/-! ### Results of the instruction classes -/

/-- R120 to R122: every instruction of class 0x0 but IADC writes its exact result, limited under SAT, modulo the width of D. -/
def Obligations.IntegerResults : Prop :=
  ∀ (h : Hdr) (m : Arith) (d a b : Operand),
    Computes (.iadd h m d a b) true .int .int Always (fun c _ => intRes m (negA m (tyInt m.ty c.av) + negB m (tyInt m.ty c.bv))) ∧
    Computes (.isub h m d a b) true .int .int Always (fun c _ => intRes m (negA m (tyInt m.ty c.av) - negB m (tyInt m.ty c.bv))) ∧
    Computes (.imul h m d a b) true .int .int Always (fun c _ => intRes m (negA m (tyInt m.ty c.av) * negB m (tyInt m.ty c.bv))) ∧
    Computes (.imulh h m d a b) true .int .int Always
      (fun c _ => intRes m (negA m (tyInt m.ty c.av) * negB m (tyInt m.ty c.bv) / 2 ^ tyBits m.ty)) ∧
    Computes (.imad h m d a b) true .int .int Always
      (fun c _ => intRes m (negA m (tyInt m.ty c.av) * negB m (tyInt m.ty c.bv) + tyInt m.ty c.dv)) ∧
    Computes (.imadw h m d a b) true .int .int Always (fun c _ => BitVec.ofInt 64 (c.dv.toNat + ext64 m.ty c.av * ext64 m.ty c.bv)) ∧
    Computes (.idiv h m d a b) true .int .int Always
      (fun c _ => intRes m (divInt (negA m (tyInt m.ty c.av)) (negB m (tyInt m.ty c.bv)))) ∧
    Computes (.irem h m d a b) true .int .int Always
      (fun c _ => intRes m (remInt (negA m (tyInt m.ty c.av)) (negB m (tyInt m.ty c.bv)))) ∧
    Computes (.imin h m d a b) true .int .int Always
      (fun c _ => intRes m (min (negA m (tyInt m.ty c.av)) (negB m (tyInt m.ty c.bv)))) ∧
    Computes (.imax h m d a b) true .int .int Always
      (fun c _ => intRes m (max (negA m (tyInt m.ty c.av)) (negB m (tyInt m.ty c.bv)))) ∧
    Computes (.iabs h m d a) true .int .int Always (fun c _ => intRes m (negA m (tyInt m.ty c.av)).natAbs) ∧
    Computes (.ineg h m d a) true .int .int Always (fun c _ => intRes m (-negA m (tyInt m.ty c.av))) ∧
    Computes (.lea h m d a b) true .int .int Always
      (fun c _ => BitVec.ofInt 64 (c.dv.toNat + ext64 m.ty c.av * 2 ^ (c.bv.toNat % 64))) ∧
    Computes (.idot4 h m d a b) true .int .int Always (fun c _ => intRes m (tyInt m.ty c.dv + dot4 m.ty c.av c.bv)) ∧
    Computes (.isad h m d a b) true .int .int Always
      (fun c _ => intRes m (tyInt m.ty c.dv + (negA m (tyInt m.ty c.av) - negB m (tyInt m.ty c.bv)).natAbs))

/-- R123: IADC adds its operands and the carry that stands in bit 0 of the high register of its pair, and the pair receives the 32-bit
sum and the carry out. -/
def Obligations.CarryAdd : Prop :=
  ∀ (h : Hdr) (m : Arith) (d a b : Operand),
    Computes (.iadc h m d a b) true .int .int Always (fun c _ => iadcVal c.av c.bv c.dv) ∧
    ∀ av bv dv : DWord,
      ((iadcVal av bv dv).lo = av.lo + bv.lo + (if dv.hi.getLsbD 0 then 1 else 0)) ∧
      ((iadcVal av bv dv).hi = if 2 ^ 32 ≤ av.lo.toNat + bv.lo.toNat + (if dv.hi.getLsbD 0 then 1 else 0) then 1 else 0)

=-=-=-=-=

§ What is expected: Give back every line of the data exactly.

§ Solution to the problem:
/-! ### Results of the instruction classes -/

/-- R120 to R122: every instruction of class 0x0 but IADC writes its exact result, limited under SAT, modulo the width of D. -/
def Obligations.IntegerResults : Prop :=
  ∀ (h : Hdr) (m : Arith) (d a b : Operand),
    Computes (.iadd h m d a b) true .int .int Always (fun c _ => intRes m (negA m (tyInt m.ty c.av) + negB m (tyInt m.ty c.bv))) ∧
    Computes (.isub h m d a b) true .int .int Always (fun c _ => intRes m (negA m (tyInt m.ty c.av) - negB m (tyInt m.ty c.bv))) ∧
    Computes (.imul h m d a b) true .int .int Always (fun c _ => intRes m (negA m (tyInt m.ty c.av) * negB m (tyInt m.ty c.bv))) ∧
    Computes (.imulh h m d a b) true .int .int Always
      (fun c _ => intRes m (negA m (tyInt m.ty c.av) * negB m (tyInt m.ty c.bv) / 2 ^ tyBits m.ty)) ∧
    Computes (.imad h m d a b) true .int .int Always
      (fun c _ => intRes m (negA m (tyInt m.ty c.av) * negB m (tyInt m.ty c.bv) + tyInt m.ty c.dv)) ∧
    Computes (.imadw h m d a b) true .int .int Always (fun c _ => BitVec.ofInt 64 (c.dv.toNat + ext64 m.ty c.av * ext64 m.ty c.bv)) ∧
    Computes (.idiv h m d a b) true .int .int Always
      (fun c _ => intRes m (divInt (negA m (tyInt m.ty c.av)) (negB m (tyInt m.ty c.bv)))) ∧
    Computes (.irem h m d a b) true .int .int Always
      (fun c _ => intRes m (remInt (negA m (tyInt m.ty c.av)) (negB m (tyInt m.ty c.bv)))) ∧
    Computes (.imin h m d a b) true .int .int Always
      (fun c _ => intRes m (min (negA m (tyInt m.ty c.av)) (negB m (tyInt m.ty c.bv)))) ∧
    Computes (.imax h m d a b) true .int .int Always
      (fun c _ => intRes m (max (negA m (tyInt m.ty c.av)) (negB m (tyInt m.ty c.bv)))) ∧
    Computes (.iabs h m d a) true .int .int Always (fun c _ => intRes m (negA m (tyInt m.ty c.av)).natAbs) ∧
    Computes (.ineg h m d a) true .int .int Always (fun c _ => intRes m (-negA m (tyInt m.ty c.av))) ∧
    Computes (.lea h m d a b) true .int .int Always
      (fun c _ => BitVec.ofInt 64 (c.dv.toNat + ext64 m.ty c.av * 2 ^ (c.bv.toNat % 64))) ∧
    Computes (.idot4 h m d a b) true .int .int Always (fun c _ => intRes m (tyInt m.ty c.dv + dot4 m.ty c.av c.bv)) ∧
    Computes (.isad h m d a b) true .int .int Always
      (fun c _ => intRes m (tyInt m.ty c.dv + (negA m (tyInt m.ty c.av) - negB m (tyInt m.ty c.bv)).natAbs))

/-- R123: IADC adds its operands and the carry that stands in bit 0 of the high register of its pair, and the pair receives the 32-bit
sum and the carry out. -/
def Obligations.CarryAdd : Prop :=
  ∀ (h : Hdr) (m : Arith) (d a b : Operand),
    Computes (.iadc h m d a b) true .int .int Always (fun c _ => iadcVal c.av c.bv c.dv) ∧
    ∀ av bv dv : DWord,
      ((iadcVal av bv dv).lo = av.lo + bv.lo + (if dv.hi.getLsbD 0 then 1 else 0)) ∧
      ((iadcVal av bv dv).hi = if 2 ^ 32 ≤ av.lo.toNat + bv.lo.toNat + (if dv.hi.getLsbD 0 then 1 else 0) then 1 else 0)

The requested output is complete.